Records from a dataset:
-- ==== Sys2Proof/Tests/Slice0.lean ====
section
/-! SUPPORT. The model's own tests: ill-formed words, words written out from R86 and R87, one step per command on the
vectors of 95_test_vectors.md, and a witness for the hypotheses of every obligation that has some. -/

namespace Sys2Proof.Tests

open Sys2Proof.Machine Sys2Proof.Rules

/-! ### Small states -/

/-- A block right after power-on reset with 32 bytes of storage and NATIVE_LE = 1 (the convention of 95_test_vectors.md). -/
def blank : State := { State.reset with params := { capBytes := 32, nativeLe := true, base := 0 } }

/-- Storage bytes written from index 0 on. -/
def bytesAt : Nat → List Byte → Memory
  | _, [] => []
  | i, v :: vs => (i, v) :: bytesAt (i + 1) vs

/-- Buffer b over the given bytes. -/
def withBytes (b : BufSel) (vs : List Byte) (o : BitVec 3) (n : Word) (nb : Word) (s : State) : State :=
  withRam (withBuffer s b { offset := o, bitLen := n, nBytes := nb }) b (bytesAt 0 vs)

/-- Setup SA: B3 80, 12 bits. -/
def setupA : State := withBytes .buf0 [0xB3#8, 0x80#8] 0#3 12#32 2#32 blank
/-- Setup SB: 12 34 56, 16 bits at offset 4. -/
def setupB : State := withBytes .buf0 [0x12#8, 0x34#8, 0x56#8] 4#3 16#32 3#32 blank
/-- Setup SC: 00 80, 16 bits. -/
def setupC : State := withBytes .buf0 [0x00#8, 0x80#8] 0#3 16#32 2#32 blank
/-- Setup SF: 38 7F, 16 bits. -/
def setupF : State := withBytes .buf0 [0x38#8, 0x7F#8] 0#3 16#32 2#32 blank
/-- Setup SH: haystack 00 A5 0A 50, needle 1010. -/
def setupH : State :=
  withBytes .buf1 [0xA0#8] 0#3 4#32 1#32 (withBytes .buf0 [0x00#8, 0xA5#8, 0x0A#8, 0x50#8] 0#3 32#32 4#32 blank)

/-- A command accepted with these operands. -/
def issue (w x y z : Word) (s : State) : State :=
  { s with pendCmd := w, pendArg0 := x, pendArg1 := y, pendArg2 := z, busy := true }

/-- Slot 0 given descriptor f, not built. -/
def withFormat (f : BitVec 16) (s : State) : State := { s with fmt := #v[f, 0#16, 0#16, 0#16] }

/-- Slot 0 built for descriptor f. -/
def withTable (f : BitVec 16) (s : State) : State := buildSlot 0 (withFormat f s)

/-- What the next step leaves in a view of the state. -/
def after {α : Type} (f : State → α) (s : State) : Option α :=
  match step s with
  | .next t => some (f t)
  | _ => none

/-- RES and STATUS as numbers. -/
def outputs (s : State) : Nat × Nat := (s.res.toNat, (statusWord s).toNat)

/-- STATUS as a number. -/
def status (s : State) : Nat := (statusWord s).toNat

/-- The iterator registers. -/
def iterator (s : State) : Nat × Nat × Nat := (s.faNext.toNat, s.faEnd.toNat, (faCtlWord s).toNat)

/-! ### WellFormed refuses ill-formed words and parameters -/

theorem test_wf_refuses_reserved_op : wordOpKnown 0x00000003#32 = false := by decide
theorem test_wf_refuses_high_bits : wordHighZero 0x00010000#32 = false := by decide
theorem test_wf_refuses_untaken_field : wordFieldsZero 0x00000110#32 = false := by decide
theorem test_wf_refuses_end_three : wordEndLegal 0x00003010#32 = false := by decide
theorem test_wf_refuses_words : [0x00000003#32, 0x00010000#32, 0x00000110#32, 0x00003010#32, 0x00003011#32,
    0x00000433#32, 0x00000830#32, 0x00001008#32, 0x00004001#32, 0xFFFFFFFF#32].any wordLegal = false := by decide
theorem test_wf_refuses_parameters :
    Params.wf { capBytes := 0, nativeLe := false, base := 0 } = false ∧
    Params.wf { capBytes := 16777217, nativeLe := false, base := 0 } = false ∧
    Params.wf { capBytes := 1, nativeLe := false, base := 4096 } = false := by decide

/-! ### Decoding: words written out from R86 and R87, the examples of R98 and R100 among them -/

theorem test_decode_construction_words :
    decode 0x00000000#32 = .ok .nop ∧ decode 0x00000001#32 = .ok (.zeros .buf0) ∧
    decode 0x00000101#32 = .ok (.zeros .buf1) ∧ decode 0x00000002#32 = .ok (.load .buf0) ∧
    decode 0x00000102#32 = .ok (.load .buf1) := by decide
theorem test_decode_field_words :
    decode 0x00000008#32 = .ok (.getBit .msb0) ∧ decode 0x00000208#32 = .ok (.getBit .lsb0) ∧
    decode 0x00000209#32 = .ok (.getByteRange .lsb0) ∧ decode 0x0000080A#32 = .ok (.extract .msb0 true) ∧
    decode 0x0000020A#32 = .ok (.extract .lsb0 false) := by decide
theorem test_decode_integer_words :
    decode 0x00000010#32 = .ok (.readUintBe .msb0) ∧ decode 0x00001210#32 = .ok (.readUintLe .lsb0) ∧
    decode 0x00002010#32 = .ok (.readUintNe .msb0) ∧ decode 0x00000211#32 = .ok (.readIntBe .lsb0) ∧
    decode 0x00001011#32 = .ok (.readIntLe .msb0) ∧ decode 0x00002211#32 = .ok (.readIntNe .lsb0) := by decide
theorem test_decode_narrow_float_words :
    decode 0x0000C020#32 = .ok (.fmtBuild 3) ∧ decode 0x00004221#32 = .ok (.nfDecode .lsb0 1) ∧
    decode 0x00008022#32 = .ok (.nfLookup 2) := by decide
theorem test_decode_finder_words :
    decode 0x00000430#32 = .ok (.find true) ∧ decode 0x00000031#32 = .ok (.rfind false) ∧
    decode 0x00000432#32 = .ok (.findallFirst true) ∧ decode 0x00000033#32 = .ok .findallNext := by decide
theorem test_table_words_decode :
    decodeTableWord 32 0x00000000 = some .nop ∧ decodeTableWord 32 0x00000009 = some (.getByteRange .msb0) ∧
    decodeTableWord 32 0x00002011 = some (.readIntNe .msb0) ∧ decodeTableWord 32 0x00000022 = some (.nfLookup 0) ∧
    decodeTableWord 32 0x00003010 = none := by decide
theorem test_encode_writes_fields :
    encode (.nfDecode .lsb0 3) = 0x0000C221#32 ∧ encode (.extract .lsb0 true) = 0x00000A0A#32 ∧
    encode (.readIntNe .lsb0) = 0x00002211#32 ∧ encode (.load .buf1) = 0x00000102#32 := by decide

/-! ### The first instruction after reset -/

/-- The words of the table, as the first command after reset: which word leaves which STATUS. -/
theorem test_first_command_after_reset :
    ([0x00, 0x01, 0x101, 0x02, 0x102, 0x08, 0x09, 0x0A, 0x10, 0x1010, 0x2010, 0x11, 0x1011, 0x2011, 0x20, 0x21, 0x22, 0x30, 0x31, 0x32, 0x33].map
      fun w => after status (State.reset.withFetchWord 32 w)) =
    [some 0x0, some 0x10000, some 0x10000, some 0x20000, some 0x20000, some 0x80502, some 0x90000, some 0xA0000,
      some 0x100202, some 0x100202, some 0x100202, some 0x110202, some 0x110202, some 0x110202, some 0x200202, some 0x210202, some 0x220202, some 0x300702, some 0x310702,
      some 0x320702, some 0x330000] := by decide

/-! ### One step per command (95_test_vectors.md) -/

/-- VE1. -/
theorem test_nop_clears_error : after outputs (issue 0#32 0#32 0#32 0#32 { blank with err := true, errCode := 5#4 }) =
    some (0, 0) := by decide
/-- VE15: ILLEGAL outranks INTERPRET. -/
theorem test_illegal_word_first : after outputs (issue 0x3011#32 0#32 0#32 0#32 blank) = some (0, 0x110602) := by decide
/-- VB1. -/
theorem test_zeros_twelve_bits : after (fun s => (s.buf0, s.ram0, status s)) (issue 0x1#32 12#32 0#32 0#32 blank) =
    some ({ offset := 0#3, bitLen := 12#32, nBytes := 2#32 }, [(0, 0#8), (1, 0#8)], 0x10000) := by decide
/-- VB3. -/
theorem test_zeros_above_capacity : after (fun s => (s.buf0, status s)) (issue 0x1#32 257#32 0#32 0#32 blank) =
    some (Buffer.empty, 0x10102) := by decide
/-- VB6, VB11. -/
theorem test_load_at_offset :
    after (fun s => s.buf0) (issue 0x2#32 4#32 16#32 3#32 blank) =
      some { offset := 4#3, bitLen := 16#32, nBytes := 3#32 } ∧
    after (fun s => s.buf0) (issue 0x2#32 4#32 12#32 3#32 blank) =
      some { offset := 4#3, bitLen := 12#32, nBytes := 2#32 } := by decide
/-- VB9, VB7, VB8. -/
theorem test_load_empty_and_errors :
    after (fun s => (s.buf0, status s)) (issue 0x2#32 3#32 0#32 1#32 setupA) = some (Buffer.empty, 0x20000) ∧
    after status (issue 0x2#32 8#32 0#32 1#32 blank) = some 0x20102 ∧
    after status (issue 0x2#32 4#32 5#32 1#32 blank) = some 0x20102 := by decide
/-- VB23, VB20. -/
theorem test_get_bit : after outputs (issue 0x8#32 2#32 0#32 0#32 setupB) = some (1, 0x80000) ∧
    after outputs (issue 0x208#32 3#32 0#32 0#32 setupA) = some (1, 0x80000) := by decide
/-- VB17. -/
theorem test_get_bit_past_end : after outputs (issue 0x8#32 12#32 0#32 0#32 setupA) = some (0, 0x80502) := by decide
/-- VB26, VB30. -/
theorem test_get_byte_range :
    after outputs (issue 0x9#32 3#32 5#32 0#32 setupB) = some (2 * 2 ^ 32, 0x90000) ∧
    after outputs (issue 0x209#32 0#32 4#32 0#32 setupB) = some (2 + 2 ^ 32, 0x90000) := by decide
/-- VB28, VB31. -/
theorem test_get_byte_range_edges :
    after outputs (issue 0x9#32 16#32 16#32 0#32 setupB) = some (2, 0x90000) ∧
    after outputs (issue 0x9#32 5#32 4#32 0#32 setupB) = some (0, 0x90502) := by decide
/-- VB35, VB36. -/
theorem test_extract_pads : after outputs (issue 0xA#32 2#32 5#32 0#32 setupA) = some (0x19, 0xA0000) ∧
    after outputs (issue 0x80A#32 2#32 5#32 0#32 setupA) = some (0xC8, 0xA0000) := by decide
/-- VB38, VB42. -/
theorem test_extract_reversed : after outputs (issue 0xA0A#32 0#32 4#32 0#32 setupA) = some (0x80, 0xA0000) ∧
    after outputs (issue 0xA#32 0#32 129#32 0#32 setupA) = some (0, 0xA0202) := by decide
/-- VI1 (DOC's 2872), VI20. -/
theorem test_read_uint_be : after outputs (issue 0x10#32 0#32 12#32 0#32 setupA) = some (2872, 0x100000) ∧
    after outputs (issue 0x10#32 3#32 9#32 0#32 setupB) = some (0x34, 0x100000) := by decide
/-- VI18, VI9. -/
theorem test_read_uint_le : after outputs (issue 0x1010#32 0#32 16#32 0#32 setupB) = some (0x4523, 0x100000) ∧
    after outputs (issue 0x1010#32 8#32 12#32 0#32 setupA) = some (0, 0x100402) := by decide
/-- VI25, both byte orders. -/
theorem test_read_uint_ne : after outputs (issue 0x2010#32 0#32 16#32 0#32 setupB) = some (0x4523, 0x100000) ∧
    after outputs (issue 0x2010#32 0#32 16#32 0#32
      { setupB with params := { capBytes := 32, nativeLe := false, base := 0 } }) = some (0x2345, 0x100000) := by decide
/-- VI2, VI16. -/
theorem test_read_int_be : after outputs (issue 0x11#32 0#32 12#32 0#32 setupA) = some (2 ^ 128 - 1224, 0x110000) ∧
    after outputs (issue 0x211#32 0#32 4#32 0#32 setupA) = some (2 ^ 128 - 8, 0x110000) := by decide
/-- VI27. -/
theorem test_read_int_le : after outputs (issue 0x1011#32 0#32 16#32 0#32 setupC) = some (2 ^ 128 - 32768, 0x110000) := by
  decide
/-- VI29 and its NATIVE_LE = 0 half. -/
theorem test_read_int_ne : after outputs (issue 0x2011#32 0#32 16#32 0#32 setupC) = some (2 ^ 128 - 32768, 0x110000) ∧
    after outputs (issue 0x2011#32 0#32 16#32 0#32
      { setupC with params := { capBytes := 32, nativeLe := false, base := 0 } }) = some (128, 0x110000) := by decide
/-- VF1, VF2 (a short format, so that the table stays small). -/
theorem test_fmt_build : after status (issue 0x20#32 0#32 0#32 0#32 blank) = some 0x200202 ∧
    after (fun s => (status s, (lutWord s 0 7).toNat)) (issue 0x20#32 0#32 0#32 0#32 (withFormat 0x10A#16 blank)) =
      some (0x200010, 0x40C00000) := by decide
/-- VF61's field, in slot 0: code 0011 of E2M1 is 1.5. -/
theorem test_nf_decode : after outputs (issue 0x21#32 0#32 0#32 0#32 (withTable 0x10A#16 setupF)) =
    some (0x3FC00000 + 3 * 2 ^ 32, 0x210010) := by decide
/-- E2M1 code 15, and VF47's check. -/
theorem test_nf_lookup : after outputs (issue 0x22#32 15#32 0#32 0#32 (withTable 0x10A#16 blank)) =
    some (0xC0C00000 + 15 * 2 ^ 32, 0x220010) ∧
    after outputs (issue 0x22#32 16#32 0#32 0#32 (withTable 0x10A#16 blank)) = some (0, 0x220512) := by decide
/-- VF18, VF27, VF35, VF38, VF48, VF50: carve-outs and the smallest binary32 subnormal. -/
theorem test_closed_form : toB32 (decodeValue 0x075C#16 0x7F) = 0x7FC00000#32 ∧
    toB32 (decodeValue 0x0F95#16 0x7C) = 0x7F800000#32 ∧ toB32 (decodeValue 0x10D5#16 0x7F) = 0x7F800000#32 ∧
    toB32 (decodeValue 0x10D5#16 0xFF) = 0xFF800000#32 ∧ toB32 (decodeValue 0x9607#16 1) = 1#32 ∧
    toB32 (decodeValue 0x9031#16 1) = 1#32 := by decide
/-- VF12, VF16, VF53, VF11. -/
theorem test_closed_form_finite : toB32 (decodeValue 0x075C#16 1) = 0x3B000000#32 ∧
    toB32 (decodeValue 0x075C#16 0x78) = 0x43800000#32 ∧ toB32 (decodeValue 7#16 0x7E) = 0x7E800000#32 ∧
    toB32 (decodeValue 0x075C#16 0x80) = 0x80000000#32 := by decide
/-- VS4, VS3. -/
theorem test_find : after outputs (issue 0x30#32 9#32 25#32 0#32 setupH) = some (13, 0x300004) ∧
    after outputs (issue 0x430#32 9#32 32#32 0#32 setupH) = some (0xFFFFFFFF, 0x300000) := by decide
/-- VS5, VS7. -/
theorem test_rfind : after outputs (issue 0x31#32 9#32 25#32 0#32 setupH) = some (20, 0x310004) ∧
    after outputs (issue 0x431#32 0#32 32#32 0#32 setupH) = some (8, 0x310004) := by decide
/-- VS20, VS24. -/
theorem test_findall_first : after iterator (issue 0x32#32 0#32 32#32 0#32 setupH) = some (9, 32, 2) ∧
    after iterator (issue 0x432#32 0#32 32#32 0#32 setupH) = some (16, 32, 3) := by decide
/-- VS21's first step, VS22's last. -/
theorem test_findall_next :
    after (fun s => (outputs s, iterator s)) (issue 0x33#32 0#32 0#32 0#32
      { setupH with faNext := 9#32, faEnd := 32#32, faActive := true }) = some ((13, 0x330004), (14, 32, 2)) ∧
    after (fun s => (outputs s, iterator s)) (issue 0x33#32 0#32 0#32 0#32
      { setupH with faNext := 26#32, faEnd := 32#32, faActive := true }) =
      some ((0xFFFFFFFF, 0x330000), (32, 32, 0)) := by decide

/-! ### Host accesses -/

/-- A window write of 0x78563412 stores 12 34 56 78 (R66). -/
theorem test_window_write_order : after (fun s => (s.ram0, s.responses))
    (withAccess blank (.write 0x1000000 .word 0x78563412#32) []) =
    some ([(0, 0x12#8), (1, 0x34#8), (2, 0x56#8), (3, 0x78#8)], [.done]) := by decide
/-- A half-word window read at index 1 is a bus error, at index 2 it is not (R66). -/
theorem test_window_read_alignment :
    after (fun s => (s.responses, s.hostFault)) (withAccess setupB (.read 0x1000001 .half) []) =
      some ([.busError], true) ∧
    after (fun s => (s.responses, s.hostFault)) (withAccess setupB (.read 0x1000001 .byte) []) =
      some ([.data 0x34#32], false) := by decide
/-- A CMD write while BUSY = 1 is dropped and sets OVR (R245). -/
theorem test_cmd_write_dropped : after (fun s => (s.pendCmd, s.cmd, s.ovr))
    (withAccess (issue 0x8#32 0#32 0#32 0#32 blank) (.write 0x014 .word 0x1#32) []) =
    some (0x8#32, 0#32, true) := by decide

● **Task**
Only one stretch of the records above is wanted: the lines between the one holding "after reset -/" and the one holding "VB23, VB20. -/", inclusive, reproduced exactly.

● **Task answer**
/-! ### The first instruction after reset -/

/-- The words of the table, as the first command after reset: which word leaves which STATUS. -/
theorem test_first_command_after_reset :
    ([0x00, 0x01, 0x101, 0x02, 0x102, 0x08, 0x09, 0x0A, 0x10, 0x1010, 0x2010, 0x11, 0x1011, 0x2011, 0x20, 0x21, 0x22, 0x30, 0x31, 0x32, 0x33].map
      fun w => after status (State.reset.withFetchWord 32 w)) =
    [some 0x0, some 0x10000, some 0x10000, some 0x20000, some 0x20000, some 0x80502, some 0x90000, some 0xA0000,
      some 0x100202, some 0x100202, some 0x100202, some 0x110202, some 0x110202, some 0x110202, some 0x200202, some 0x210202, some 0x220202, some 0x300702, some 0x310702,
      some 0x320702, some 0x330000] := by decide

/-! ### One step per command (95_test_vectors.md) -/

/-- VE1. -/
theorem test_nop_clears_error : after outputs (issue 0#32 0#32 0#32 0#32 { blank with err := true, errCode := 5#4 }) =
    some (0, 0) := by decide
/-- VE15: ILLEGAL outranks INTERPRET. -/
theorem test_illegal_word_first : after outputs (issue 0x3011#32 0#32 0#32 0#32 blank) = some (0, 0x110602) := by decide
/-- VB1. -/
theorem test_zeros_twelve_bits : after (fun s => (s.buf0, s.ram0, status s)) (issue 0x1#32 12#32 0#32 0#32 blank) =
    some ({ offset := 0#3, bitLen := 12#32, nBytes := 2#32 }, [(0, 0#8), (1, 0#8)], 0x10000) := by decide
/-- VB3. -/
theorem test_zeros_above_capacity : after (fun s => (s.buf0, status s)) (issue 0x1#32 257#32 0#32 0#32 blank) =
    some (Buffer.empty, 0x10102) := by decide
/-- VB6, VB11. -/
theorem test_load_at_offset :
    after (fun s => s.buf0) (issue 0x2#32 4#32 16#32 3#32 blank) =
      some { offset := 4#3, bitLen := 16#32, nBytes := 3#32 } ∧
    after (fun s => s.buf0) (issue 0x2#32 4#32 12#32 3#32 blank) =
      some { offset := 4#3, bitLen := 12#32, nBytes := 2#32 } := by decide
/-- VB9, VB7, VB8. -/
theorem test_load_empty_and_errors :
    after (fun s => (s.buf0, status s)) (issue 0x2#32 3#32 0#32 1#32 setupA) = some (Buffer.empty, 0x20000) ∧
    after status (issue 0x2#32 8#32 0#32 1#32 blank) = some 0x20102 ∧
    after status (issue 0x2#32 4#32 5#32 1#32 blank) = some 0x20102 := by decide
/-- VB23, VB20. -/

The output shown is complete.